Peste noire sort aux éditions du Seuil. Historien, professeur au Collège de France, Patrick Boucheron y analyse en profondeur, avec tous les moyens de l’historiographie moderne, l’histoire de la maladie qui décima 60 % de la population en Europe au XIVe siècle. Un livre-événement.

Enquête sur notre humanité

Peste noire de Patrick Boucheron, Seuil, 2026, 576 p.

Une couverture intrigante : l’image de cinq corps, hommes et femmes mêlés, qui semblent évoluer dans l’espace au cours d’une danse désordonnée. S’agit-il d’anges qui chutent dans le ciel ou bien d’hommes qui tentent de s’agripper les uns aux autres pour se prémunir d’un malheur ? Si Patrick Boucheron a choisi ce tableau hyperréaliste en couverture de son livre, c’est qu’il dit bien le projet de celui-ci : raconter l’histoire de la peste signifie faire la narration de notre propre condition humaine. En tant qu’espèce, nous n’avons de cesse de mourir et renaître. Ainsi la peste est-elle la plus grande catastrophe démographique de l’histoire de l’humanité, mais montre aussi, en tant que phénomène sociétal, comment les populations européennes ont survécu à ce fléau et se sont organisées pour le dépasser.
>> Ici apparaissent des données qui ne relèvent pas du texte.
-- ==== Sys2Proof/Syntax.lean ====
section
/-!
DEFINITION. The instruction type: one constructor per row of spec/opcode_table.json (31 rows). Operands: a payload, a
chunk, the byte a byte-class row matches, and for everything a Reassembler does, which one (`n`, log 7).
-/

namespace Sys2Proof

/-- The rows of the opcode table. A row that matches one fixed byte has no byte operand; a byte-class row carries the
byte it matched. -/
inductive Instr where
  /-- `ENCODE` (R80): payload `p` to one packet. -/
  | encode (p : List Byte)
  /-- `FEED` (R90, R134): chunk `c` to Reassembler `n`. -/
  | feed (n : RxId) (c : List Byte)
  /-- `RESET` (R160): construct Reassembler `n` anew. -/
  | reset (n : RxId)
  /-- `decode` (R74): `RESET` of a fresh Reassembler, here `n`, then `FEED` of `x` on it. -/
  | decode (n : RxId) (x : List Byte)
  /-- `ENC.START` (R82): emit the opening marker. -/
  | encStart
  /-- `ENC.PLAIN` (R83): a payload byte that is not special, emitted unchanged. -/
  | encPlain (d : Byte)
  /-- `ENC.STUFF_START` (R84): the payload byte `0x01`. -/
  | encStuffStart
  /-- `ENC.STUFF_END` (R85): the payload byte `0x1A`. -/
  | encStuffEnd
  /-- `ENC.STUFF_ESCAPE` (R86): the payload byte `0x1B`. -/
  | encStuffEscape
  /-- `ENC.END` (R87): emit the closing marker. -/
  | encEnd
  /-- `RX.APPEND` (R91): step 1 of `FEED`. -/
  | rxAppend (n : RxId) (c : List Byte)
  /-- `RX.SCAN_START` (R92): step 2a. -/
  | rxScanStart (n : RxId)
  /-- `RX.SCAN_END` (R93): step 2b. -/
  | rxScanEnd (n : RxId)
  /-- `RX.EXTRACT` (R94): step 2c. -/
  | rxExtract (n : RxId)
  /-- `RX.UNESCAPE` (R96): step 2d. -/
  | rxUnescape (n : RxId)
  /-- `RX.EMIT_ERR` (R97): step 2e. -/
  | rxEmitErr (n : RxId)
  /-- `RX.EMIT_OK` (R98): step 2f. -/
  | rxEmitOk (n : RxId)
  /-- `RX.RETURN` (R100): step 3. -/
  | rxReturn (n : RxId)
  /-- `SCAN.START` (R92, context A of R67): the byte looked at is START. -/
  | scanStart (n : RxId)
  /-- `SCAN.SKIP` (R92, context A): any other byte, passed over. -/
  | scanSkip (n : RxId) (b : Byte)
  /-- `SCAN.END` (R93, context B): the byte looked at is END. -/
  | scanEnd (n : RxId)
  /-- `SCAN.BODY` (R93, context B): any other byte, part of the interior. -/
  | scanBody (n : RxId) (b : Byte)
  /-- `UNESC.ESCAPE` (R105, context C): an ESCAPE met with `esc_pending` clear. -/
  | unescEscape (n : RxId)
  /-- `UNESC.LITERAL` (R106, context C): any other byte met with `esc_pending` clear. -/
  | unescLiteral (n : RxId) (b : Byte)
  /-- `UNESC.COMPLEMENT` (R107, context D): any byte met with `esc_pending` set. -/
  | unescComplement (n : RxId) (c : Byte)
  /-- `PAIR` (R63): the two bytes ESCAPE, `c` of an interior, standing for the byte `~c`. -/
  | pair (n : RxId) (c : Byte)
  /-- `PAIR.ILLEGAL` (R70): an unpaired ESCAPE immediately before the END of its frame. -/
  | pairIllegal (n : RxId)
  /-- `BYTE.HUNT_SKIP` (R113): a received byte that is not START, in phase HUNT. -/
  | byteHuntSkip (n : RxId) (b : Byte)
  /-- `BYTE.HUNT_START` (R114): a received START in phase HUNT. -/
  | byteHuntStart (n : RxId)
  /-- `BYTE.COLLECT_BODY` (R115): a received byte that is not END, in phase COLLECT. -/
  | byteCollectBody (n : RxId) (b : Byte)
  /-- `BYTE.COLLECT_END` (R116): a received END in phase COLLECT. -/
  | byteCollectEnd (n : RxId)
  deriving DecidableEq, Repr

/-- The Reassembler an instruction acts on; none for the Encoder's. -/
def Instr.target : Instr → Option RxId
  | .encode _ | .encStart | .encPlain _ | .encStuffStart | .encStuffEnd | .encStuffEscape | .encEnd => none
  | .feed n _ | .reset n | .decode n _ | .rxAppend n _ | .rxScanStart n | .rxScanEnd n | .rxExtract n
  | .rxUnescape n | .rxEmitErr n | .rxEmitOk n | .rxReturn n | .scanStart n | .scanSkip n _ | .scanEnd n
  | .scanBody n _ | .unescEscape n | .unescLiteral n _ | .unescComplement n _ | .pair n _ | .pairIllegal n
  | .byteHuntSkip n _ | .byteHuntStart n | .byteCollectBody n _ | .byteCollectEnd n => some n

end Sys2Proof
end

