-- ==== Sys2Proof/Machine/System.lean ====
section
/-!
DEFINITION. RESET (R160, R161) and the pseudo-operation decode (R74).
-/

namespace Sys2Proof.Machine

/-- `RESET` (R160): RXBUF <- [], FAULT <- 0; what was held is dropped without a report (R161, log 17). -/
def execReset (n : RxId) (s : State) : Result :=
  .next (s.construct n)

/-- `decode` (R74): construct the Reassembler, then FEED the bytes to it (log 8). A Reassembler just constructed is
idle and not faulted, so nothing stands in the way of the FEED. -/
def execDecode (n : RxId) (x : List Byte) (s : State) : Result :=
  .next (feedChunk n x (s.construct n))

end Sys2Proof.Machine
end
Enquête au sens le plus large du terme, Peste noire est un impressionnant travail d’investigation et d’érudition qui combine les recherches dans des domaines aussi différents que l’archéologie, la génétique, la recherche médicale, les sciences de l’environnement et même… la paléontographie. C’est ce qui impressionne dans ce livre qui, non content d’assembler les savoirs, sait les organiser avec maestria autour du thème de la grande maladie qui propagea la mort de 1347 à 1352. Boucheron en raconte le flux : « Depuis Messine, la peste gagne toute la Sicile, puis, toujours par voie de mer, la Sardaigne, Reggio di Calabria, la Corse, l’île d’Elbe, Spalato en Dalmatie puis Gènes, mais aussi Raguse, d’où elle passe à Venise en même temps qu’elle gagne Malte, Tunis et finalement Marseille, porte d’entrée de la Provence et de toute l’Europe occidentale par la vallée du Rhône. »

1349, la peste a frappé durement Marseille par où débute Peste noire qui met en scène une femme, Alayseta Paula, seule survivante à l’hécatombe. Elle a perdu parents, sœurs et mari. Elle doit faire rédiger l’inventaire après décès de son père. Or, c’était il y a dix-sept mois, le délai légal est dépassé. Voici que sa faute l’amène devant son juge. De suite, Patrick Boucheron élargit le champ de son propos. La mort, c’est un drame mais c’est aussi de facto un problème administratif. Telle est la méthode très stimulante de l’historien Boucheron : faire provision et feu de toute connaissance établie pour éclairer un sujet. Étirer la frise du temps pour lui donner sens.

De l’âge de bronze où la bactérie est apparue à ses premières contaminations de 541 à 767 à l’ère justinienne (pestis inguinaria), de la grande peste européenne (peste noire) jusqu’à ses résurgences chroniques y compris à l’ère contemporaine, à Madagascar notamment, Patrick Boucheron nous invite à décentrer nos regards et à retenir nos réflexes d’analyse.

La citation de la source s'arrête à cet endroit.